In a non-transient computer-readable storage medium storing one or more programs, said one or more programs are, When executed by an electronic device having a speaker and a display, Displaying an avatar of a first pose for interacting with a user of the electronic device through the display, and Based on identifying user data for interaction between the electronic device and the user, information related to the user data is provided to a trained first model to obtain text data including a natural language response expressed in text, and By providing audio data obtained using the text data and first pose data representing the characteristics of the first pose to a trained second model, first joint data representing a second pose continuous with the first pose is obtained, and When outputting voice corresponding to the above text data through the speaker, an animation of the avatar changing from the first pose to the second pose using the first joint data is displayed through the display. Including instructions that cause the above electronic device, Non-transient computer-readable storage media.

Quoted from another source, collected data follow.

/-- Start the head frame of a class queue. A frame whose buffer holds a poisoned granule is dropped instead, except
on a harness link, where its poison travels with it (R424). -/
def startStored (p c now : Nat) (s : State) : State :=
  let q := getEq s p c
  match q.frames with
  | [] => s
  | f :: rest =>
    if badBuf s f.buf then withdraw f.buf 1 s else
    let frames := queueFrames s p c
    let bytes := queueBytes s p c
    let (bs, s) := loadBuf f.buf 0 f.len s
    let empty := rest.isEmpty
    if anyPoison bs ∧ ¬ harnessRole s p then
      let s := setEq p c { getEq s p c with frames := rest, deficit := if empty then 0 else q.deficit } s
      retireFrame f (bumpSat (fpRegs (p / 32) + 0x38) 1 s)
    else
      let body := bytesOf bs
      let sent := match f.rw with
        | some r => rewriteFrame body (parseFrame body) r
        | none => body
      let h := parseFrame sent
      let thresh := regField s (queueRegs p c + 0xC) 0 26
      let m := marks s p c h (decide (thresh ≤ if qPkt s p c then frames else bytes))
      let sent := if m then markCe sent h else sent
      let s := if m then bumpSat (queueRegs p c + 0x1C) 1 s else s
      let s := setEq p c { getEq s p c with frames := rest } s
      let s := chargeStart p c f.elen now false s
      modPort p (fun x => { x with tx := x.tx ++
        [{ frame := some f, cls := c, bytes := if harnessRole s p then sent else withFcs sent, stomped := false, marked := m,
           open' := false, cutThrough := false, waits := false,
           worms := if harnessRole s p then frameWorms s p f (sentPoison f bs sent) else [] }] }) s

/-- Start a candidate as a cut-through frame (R405): it is charged by its IP length (R432), and marked only when
THRESH is 1 (R440). It is on its lane once the buffer holds its first 256 bytes, or all of it: where the bytes its header came
with are fewer, that is at its end, the next that the commands tell of it. -/
def startCandidate (x : Cand) (now : Nat) (s : State) : State :=
  let h := parseFrame x.frame.bytes
  let n := promisedLength x.frame.bytes h
  let elen := (match x.rw with
    | none => n
    | some r => Nat.max 60 (n - h.l3off + (if r.tag then 18 else 14))) + 4
  let m := marks s x.port x.cls h (decide (regField s (queueRegs x.port x.cls + 0xC) 0 26 = 1))
  let s := if m then bumpSat (queueRegs x.port x.cls + 0x1C) 1 s else s
  let f : QFrame := { buf := x.buf, owner := egOwner x.port x.cls, len := n, stamp := now % 2 ^ 40, inPort := x.inPort,
                      inCls := x.cls, rw := x.rw, elen := elen, via := none }
  let s := addCtr (fpRegs (x.port / 32) + 0x40) 1 s
  let s := chargeStart x.port x.cls elen now true s
  let s := setIngress x.inPort (setAt (ingressOf s x.inPort) x.idx { x.frame with started := true, candAt := none }) s
  let s := modPort x.port (fun y => { y with tx := y.tx ++
    [{ frame := some f, cls := x.cls, bytes := [], stomped := false, marked := m, open' := true, cutThrough := true,
       waits := decide (x.frame.bytes.length < Nat.min 256 n), worms := [] }] }) s
  pfcUpdate x.inPort s

/-- A frame of priority flow control (R445): MAC Control, opcode 0x0101, one class. -/
def pfcFrame (s : State) (p c quanta : Nat) : List Byte :=
  padTo 60 (beBytes 6 0x0180_C200_0001 ++ beBytes 6 (sourceMac s (p / 256)) ++ beBytes 2 0x8808 ++ beBytes 2 0x0101 ++
    beBytes 2 (2 ^ c) ++ (List.range 8).flatMap (fun i => beBytes 2 (if i = c then quanta else 0)))

/-- One FWD cycle of an egress stage (R428). -/
def egressCycle (fp now : Nat) (s : State) : State :=
  let cs := candidates s fp
  let s := enterWheel fp now s
  let ready := (fpPorts s fp).filter (fun p => pfcReady s p || portReady s now p cs)
  let s := match rotationPick (s.egLast.getD fp 0) ready with
    | none => s
    | some p =>
      let s := { s with egLast := setAt s.egLast fp p }
      if pfcReady s p then
        modPort p (fun x =>
          match x.pfcOut with
          | [] => x
          | (c, quanta) :: r =>
            { x with pfcOut := r, tx := x.tx ++
              [{ frame := none, cls := c, bytes := withFcs (pfcFrame s p c quanta), stomped := false, marked := false,
                 open' := false, cutThrough := false, waits := false, worms := [] }] }) s
      else
        match chooseClass p now cs s with
        | (s, none) => s
        | (s, some c) =>
          match (getEq s p c).frames with
          | _ :: _ => startStored p c now s
          | [] =>
            match candFor s now p c cs with
            | some x => startCandidate x now s
            | none => s
  closeCandidates fp now s

/-! ### The end of a transmission (R406, R418, R424) -/

/-- The decision of a cut-through frame whose buffer is gone. -/
def forgetBuffer (inPort buf : Nat) (s : State) : State :=
  setIngress inPort ((ingressOf s inPort).map (fun i =>
    match i.decided with
    | some (.forward o r b) => if b = some buf then { i with decided := some (.forward o r none) } else i
    | _ => i)) s

/-- The bytes a cut-through frame was sent with when its next bytes had not come: what had arrived, and a stomped FCS. -/
def cutShort (s : State) (f : QFrame) (marked : Bool) : List Byte :=
  match (ingressOf s f.inPort).find? (fun i =>
    match i.decided with
    | some (.forward _ _ b) => decide (b = some f.buf)
    | _ => false) with
  | some i =>
    let sent := match f.rw with
      | some r => rewriteFrame i.bytes (parseFrame i.bytes) r
      | none => i.bytes
    withStomp (if marked then markCe sent (parseFrame sent) else sent)
  | none => []

/-- The frame on a port's wire has been sent: its buffer is freed, or its reference released. One whose end had not
arrived was ended for want of bytes (CT_UNDERRUN); one whose buffer has come to hold poison since is ended stomped (R406); on
a harness link its worms are on their way. A frame that has not begun on its lane ends nothing (R405). -/
def txDone (p : Nat) (s : State) : State :=
  match (getPort s p).tx with
  | [] => s
  | t :: rest =>
    if t.waits then s else
    let s := modPort p (fun x => { x with tx := rest, wire := t.bytes }) s
    match t.frame with
    | none => s
    | some f =>
      let fp := fpRegs (p / 32)
      let s :=
        if t.open' then
          let s := bumpSat (fp + 0x48) 1 (bumpSat (fp + 0x34) 1 s)
          let s := modPort p (fun x => { x with wire := cutShort s f t.marked }) s
          forgetBuffer f.inPort f.buf s
        else if t.worms.isEmpty then
          let (bs, s) := loadBuf f.buf 0 f.len s
          if anyPoison bs then
            let s := bumpSat (fp + 0x38) 1 s
            let s := modPort p (fun x => { x with wire := withStomp (t.bytes.take (t.bytes.length - 4)) }) s
            if t.cutThrough ∧ ¬ t.stomped then bumpSat (fp + 0x48) 1 s else s
          else s
        else { s with wormOut := mset s.wormOut p t.worms }
      retireFrame f (if t.cutThrough then settleDeficit p t.cls s else s)

/-- FRAME_TX_DONE (R418) -/
def execFrameTxDone (lane : Fin 1024) (s : State) : Host.Outcome State Fault Refusal := .next (txDone lane.val s)

/-- MGMT_EGRESS_START (R433): strict priority, class 7 first; the buffer is freed. -/
def execMgmtEgressStart (m : Fin 2) (s : State) : Host.Outcome State Fault Refusal :=
  let p := 1024 + m.val
  .next (match [7, 6, 5, 4, 3, 2, 1, 0].find? (fun c => decide ((getEq s p c).frames ≠ [])) with
    | none => s
    | some c =>
      match (getEq s p c).frames with
      | [] => s
      | f :: rest =>
        if badBuf s f.buf then withdraw f.buf 1 s else
        let (bs, s) := loadBuf f.buf 0 f.len s
        let s := setEq p c { getEq s p c with frames := rest } s
        let s := if anyPoison bs then bumpSat (fpRegs 0 + 0x38) 1 s
          else { s with mgmtTx := setAt s.mgmtTx m.val (withFcs (bytesOf bs)) }
        retireFrame f s)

In claim 18, When the above one or more programs are executed by the electronic device, By providing the above audio data and the above first pose data to the above second model, the second pose data of the avatar and the first latent data for the second pose data are obtained, and By providing the second pose data and the first potential data to the third model, the first joint data representing the second pose is obtained. Including instructions that cause the above electronic device, Non-transient computer-readable storage media.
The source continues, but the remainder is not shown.